It’s only natural that we want to be noticed for the good things that we do.  We learn that early on as children – what gets smiles and hugs from our parents and what gets us into trouble.        

So, now that we’re adults, what does it mean to be “good”?  Apparently the Israelites thought they knew.  They had spent a generation in exile feeling as if they were being punished for bad behavior.  Now that they had been released to return to their beloved Jerusalem, they were intent on showing God that they could be good again. 

But that was the problem.  It was all for show.  They worked hard using bricks and mortar to rebuild the life they once had there.  They neglected, however, to rebuild themselves.    

Working on what’s outside of ourselves is always easier than working on the inside.  That’s why many of us are so careful about the image we project.  And more often than not, it’s an image we hide our true selves behind.

The Wizard of Oz was an extreme example of this.  He worked really hard at projecting an image that was fearsome to anyone encountering it: oversized head and scowling face, and a loud thunderous voice.  Yet behind all that bluster and trumped up authority was just a small, quite ordinary man, fearful and full of insecurities.     

Even though the Israelites had come back home, they had not taken time to process their experience of being in exile, to learn anything about themselves and their relationship to God.  They were remembering and trying to recreate an image of what it meant to be God’s people– which is why they were still miserable.  They were poor and oppressed and there was plenty of infighting among the different groups of people.  Besides that, their city and their Temple were still in ruins. 

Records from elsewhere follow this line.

/-- Has a slot's admission ended at a home that runs no DISPATCH of its group: rows come and no claim of the operation is held (log 61, DEDUCED)? -/
def admissionOver (s : State) (t k : Nat) : Bool :=
  ! isMember s t (fld s (inbA t k) TniSluInba.GIDX) && ! s.slu.claims.any fun c => c.tile == t && c.slot == k && c.seq == slotSeq s t k

/-- ROWS at a home (R309). -/
def rowsAt (s : State) (p : Pkt) : State :=
  let t := p.dst.tile
  let k := SaSlot p.addr
  let row := SaRow p.addr
  if ! flag s (inbA t k) TniSluInba.V then errTo s p .aborted
  else if fld s (inbA t k) TniSluInba.TENANT ≠ p.tenant then
    errTo (violation s (errPkt (unitCode .sluice t) .tenant 2 p .tenantViolation)) p .tenantViolation
  else
    let mine := s.slu.rows.any fun r => r.tile == t && r.slot == k && decide (r.first ≤ row) && decide (row < r.first + r.n) && r.origin == p.src
    match rowBytes (fld s (inbA t k) TniSluInba.EFMT) (fld s (inbA t k) TniSluInba.WIRE) (inbH s t k) p with
    | none => sluMalformed (poisonSlot s p k) p
    | some (off, bs, ev) =>
      if ! mine then sluMalformed (poisonSlot s p k) p
      else
        let s := tniFmt s t ev
        let s := if p.poison then poisonSlot s p k else s
        let s := takeRow s p k off bs
        let s := if inbState s t k = 1 ∧ admissionOver s t k then setFld s (inbS t k) TniSluIstat.STATE 2 else s
        let s := if inbState s t k = 2 ∧ fld s (inbS t k) TniSluIstat.ARRIVED = inbFilled s t k then slotFull s t k else s
        ackTo s p .ok

/-! ### ASSIGN at an origin (R306) -/

/-- One entry of an ASSIGN: the first `a` tokens that claimed (slot, j) at this home take rows from `first` on; the others are REFUSED. -/
def assignEntry (s : State) (o : SluOp) (h : Ep) (e : Nat × Nat × Nat × Nat) : SluOp :=
  let mine := (pendings s o).filter fun p => p.2.1 == h && p.2.2 == e.1 && p.1.j == e.2.1
  (mine.zipIdx).foldl (fun o x =>
    let c := x.1.1
    let y := candOf o c.tok c.cand
    if x.2 < e.2.2.1 then setChoice (putCand o c.tok c.cand { y with dec := 1, j := c.j, row := e.2.2.2 + x.2 }) c.tok c.j c.cand .admitted
    else setChoice (putCand o c.tok c.cand { y with dec := 2 }) c.tok c.j c.cand .refused) o

/-- ASSIGN at an origin. -/
def assignAt (s : State) (p : Pkt) : State :=
  let t := p.dst.tile
  let i := SaGidx p.addr
  if fmtReserved p then sluMalformed s p
  else match sluOf s t i with
  | none => errTo s p .aborted
  | some o =>
    if grpTenant s i ≠ p.tenant then errTo (violation s (errPkt (unitCode .sluice t) .tenant 2 p .tenantViolation)) p .tenantViolation
    else if ! o.homes.contains p.src ∨ SaRound p.addr ≠ fld s (sluReg o) TniSluOstat.ROUND then ackTo s p .ok
    else
      let o := (assignList p.data).foldl (fun o e => assignEntry s o p.src e) o
      sluStep 24 (ackTo (putSlu s { o with homes := o.homes.erase p.src }) p .ok) t i

/-- SLU_DISPATCH at a sluice, by KIND (R304). -/
def sluDispatchAt (s : State) (p : Pkt) : State :=
  match SaKind p.addr with
  | 0 => claimAt s p
  | 1 => assignAt s p
  | 2 => rowsAt s p
  | _ => sluMalformed s p

/-- CLAIM (R308). -/
def execClaim (p : Pkt) (s : State) : Host.Outcome State Fault Refusal := .next (arrive s p fun s => sluDispatchAt s p)

/-- ASSIGN (R306). -/
def execAssign (p : Pkt) (s : State) : Host.Outcome State Fault Refusal := .next (arrive s p fun s => sluDispatchAt s p)

/-! ### Returns (R310, R311) -/

/-- The rows of a full slot sent back (R310): each to the origin in its tag, with the tag's J and TOKEN. -/
def sendReturns (s : State) (r : SluRet) (d : Nat) (tenant : Nat) : State :=
  let t := r.tile
  let k := r.slot
  let psn := flag s (inbS t k) TniSluIstat.POISONED
  let pk := (List.range (inbFilled s t k)).flatMap fun row =>
    let tag := ofLE (readMem s (inbAddr s t k (inbCap s t k * inbStride s t k + 8 * row)) 8)
    let a := relAdd (SluA0 d) (SluStride d * row)
    let bs := readFabric s tenant a (inbH s t k * SluW d)
    (rowPkts (SluEfmt d) (SluWire d) bs).map fun w =>
      (sluPkt s t ⟨bits tag 63 56, bits tag 55 50, 5⟩ .sluCombine tenant (rowAddr 3 0 (SluGidx d) w.1 (bits tag 49 47) (bits tag 13 0)) w.2.efmt
        (Desc_layer d) (Desc_opid d) w.2.data (psn || markedFabric s tenant (relAdd a w.2.from_) (w.2.past - w.2.from_)), w.2.ev)
  let f (x : SluRet) : SluRet := { x with started := true, psn := psn }
  let s := { s with slu := { s.slu with rets := updFirst (fun x => x.cmd == r.cmd) f s.slu.rets } }
  let s := updCmd s r.cmd fun c => { c with left := pk.length }
  pk.foldl (fun s p => enqueue (tniFmt s t p.2) p.1 (.cmdAck r.cmd)) s

/-- Every RETURN whose slot is full begins to send (R310). -/
def retWake (s : State) : State :=
  (s.slu.rets.filter fun r => ! r.started && inbState s r.tile r.slot == 3).foldl (fun s r =>
    match cmdOf s r.cmd with
    | some c => sendReturns s r c.desc c.tenant
    | none => s) s

/-- HOME_ADMISSION (R305): the round's barrier is complete; the slots admit their claims, every origin gets its ASSIGN, and a slot that is full without a
row starts its RETURN (R309, R310). -/
def execHomeAdmission (t : Nat) (slots : List Nat) (round : Nat) (s : State) : Host.Outcome State Fault Refusal :=
  .next (retWake (sendAssigns (slots.foldl (fun s k => admitSlot s t k round) s) t))

/-- What a RETURN of a poisoned slot completes with (R607, R610): the slot alone is the consuming context. -/
def retStatus (s : State) (c : Cmd) : Cmd :=
  if c.status.good && s.slu.rets.any (fun r => r.cmd == c.id && r.psn) then { c with status := .poisoned } else c

/-- A RETURN command ended (R310): its slot is empty and idle again. -/
def retDone (s : State) (c : Cmd) : State :=
  match s.slu.rets.find? fun r => r.cmd == c.id with
  | none => s
  | some r =>
    let s := { s with slu := { s.slu with rets := s.slu.rets.filter fun x => x.cmd != c.id } }
    let cs := s.slu.claims.filter fun x => x.tile == r.tile && x.slot == r.slot
    let s := inbClear (inbDrop s r.tile r.slot) r.tile r.slot
    match cs with
    | [] => s
    | x :: _ =>
      let k := 64 * r.tile + r.slot
      setFld { s with slu := { s.slu with claims := s.slu.claims ++ cs, seqs := eSet 0 k x.seq s.slu.seqs } } (inbS r.tile r.slot)
        TniSluIstat.STATE 1

/-- SLUICE_RETURN (R310). -/
def execSluiceReturn (src : CmdSrc) (s : State) : Host.Outcome State Fault Refusal :=
  .next (sluStart s src (· == 1) (fun _ => false) fun s c =>
    let r : SluRet := { tile := c.ex.tile, slot := SluSlot c.desc, cmd := c.id }
    let s := addCmd s { c with left := 1 }
    retWake { s with slu := { s.slu with rets := s.slu.rets ++ [r] } })

/-- ROWS (R309): a slot that becomes full starts its RETURN. -/
def execRows (p : Pkt) (s : State) : Host.Outcome State Fault Refusal := .next (retWake (arrive s p fun s => sluDispatchAt s p))

/-! ### COMBINE (R312, R313) -/

/-- The exact product of two values; a NaN operand gives NaN under R234, and zero times infinity NaN of sign 0 (log 28, DEDUCED). -/
def mulVal (a b : Val) : Val :=
  if a.isNan || b.isNan then .nan (nanSign a b)
  else match a, b with
    | .inf s, .inf t => .inf (s != t)
    | .inf s, .fin t m _ => if m = 0 then .nan false else .inf (s != t)
    | .fin s m _, .inf t => if m = 0 then .nan false else .inf (s != t)
    | .fin s m e, .fin t n f => .fin (s != t) (m * n) (e + f)
    | _, _ => .nan false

Where was the relief to their suffering that God had promised them through the comforting words of the prophets, especially Isaiah?  Why had they not returned to God’s good graces?  “Why do we fast but you do not see?” they complained to God.  “Why (do we) humble ourselves, but you do not notice?” (Isaiah 58:3). 

God’s response to them, in effect, was: “When and how have you humbled yourselves?”  If the exile experience had humbled the Israelites at all, they somehow lost that feeling by the time they returned to Jerusalem.  In fairness to them, that’s so easy to do.  The best of our intentions can be sidetracked by our own fierce independence and overwhelming need to be in control.  It usually takes running out of options for us to be humbled enough to petition God for help.  And even then it’s usually only a quick fix that we want.

When I was a freshman in college, I became really sick with the flu and had to spend time in the dreaded infirmary.  I was miserable and lonely and did something that I didn’t do very often.  I prayed which did make me feel better but then I made a bargain with God.  I promised God that if I could get well – and preferably in time for the fraternity party that weekend – then I would pray and go to church more often than I was doing. 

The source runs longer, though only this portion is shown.